A fucking polar bear. In the middle of a rainforest. Now we're talking. For a show like this to work, it needs to be bonkers. Wild, unpredictable, everyone in danger. I'm all for basing things in character-driven plot, but come on. The mythology, so far, is by far the most interesting part. Bears! Crazy marooned French Lady! Sawyer has a gun! The marshall is awake! Oh, wait, no, that last part isn't so hot. It's more of a boring cliche, executed in the most predictable way possible. Yeah, Hurley passing out is funny, but the whole c-plot feels lazy in a way that's unworthy of the rest of the episode. Enough negativity!
The episode is titled "Pilot, part 2," and it certainly looks like the larger budget is carried over. The plane crash, shown from a half-dozen angles so far, is a crisply excellent piece of tv direction. It's a great set, the camera movements are sharp. and every shot is designed as wordless exposition and revealing character beat all at once. I'd much rather watch Charlie scrabble is the restroom than hear paragraphs spat into the air about his addiction. Cutting back and forth to him on the island keeps things interesting, showing that Charlie is still a fundamentally smart, competent person. He's very much the same live-wire, possibly dangerous addict, but there's a refreshing complexity to the character even in this (very, very early) stage of things.

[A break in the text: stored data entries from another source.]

-- ==== Sys2Proof/WellFormed.lean ====
section
/-! DEFINITION. Which operations the interface admits: the host supplies exactly the register's width
(spec/10_state.md rule R10; spec/93_implementation_defined.md V8). -/

namespace Sys2Proof

/-- A timing fits the TW bits of SAMPLE, OPA and OPB (R10). -/
abbrev Params.fitsTiming (p : Params) (t : Nat) : Prop := t < 2 ^ p.tw

/-- The operands of an operation fit their fields. The fields of a command word have their widths in
their types; only the TW-bit values of the data writes need a check. -/
def Instr.wellFormed (p : Params) : Instr → Bool
  | .clear => true
  | .classify _ => true
  | .decbit => true
  | .decval _ _ _ => true
  | .chksum => true
  | .decode => true
  | .push t => decide (p.fitsTiming t)
  | .seta v => decide (p.fitsTiming v)
  | .setb v => decide (p.fitsTiming v)
  | .rd _ => true

end Sys2Proof
end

Kate, not so much. Aside from a completely gratutitous shot of her in underwear (Side note; I'd never object to Evangeline Lilly being almost naked on my screen. But, really Abrams? Was that needed? I'm sensing a pattern. Paging Alice Eve…..), there's just not too much purpose to Kate's plot. It'd be nice, just once, if someone was exactly who they appear to be. Skip the tortured backstory / mysterious tragedy / wrongful accusation, and just introduce a personality. Let things evolve from there. I get the impulse, and there's an admirable sense that Kate, and all of her compadres, have arrived here as fully formed people with rich and interesting backstories. This is good (excellent, actually), but I also get the feeling that the writers are too in love with just how complicated they've made everything.
Speaking of complexity….. Where or what is the island? Related question; How did so many people survive a fucking plane crash? Like, really. One can overlook these questions if the show is obviously not taking place in anything resembling our reality. But this is a show about cracks, not canyons. It's close, and the laws of physics are respected. So there's magic here, or technology so good there's no difference. Purgatory? Perhaps. The banality fits, the struggle to maintain everydayness. So does the bending of nature, the cracks we can already see spreading. But… No. Purgatory is pointless, and there's a design to the island. I'm fascinated by precision onscreen, glimpses of plans made far, far before the camera ever began to shed light. Sixteen years is a very long time. The pain in that woman's voice is real. Someone saw the plane coming, awaited it for years. We'll meet them eventually. Unless we already have, of course. I know I asked this last week, buuuuuut what is Terry O'Quinn up to exactly?
So many questions! And we're just getting started. See y'all on Sunday for Twilight, my fellow freaks & geeks.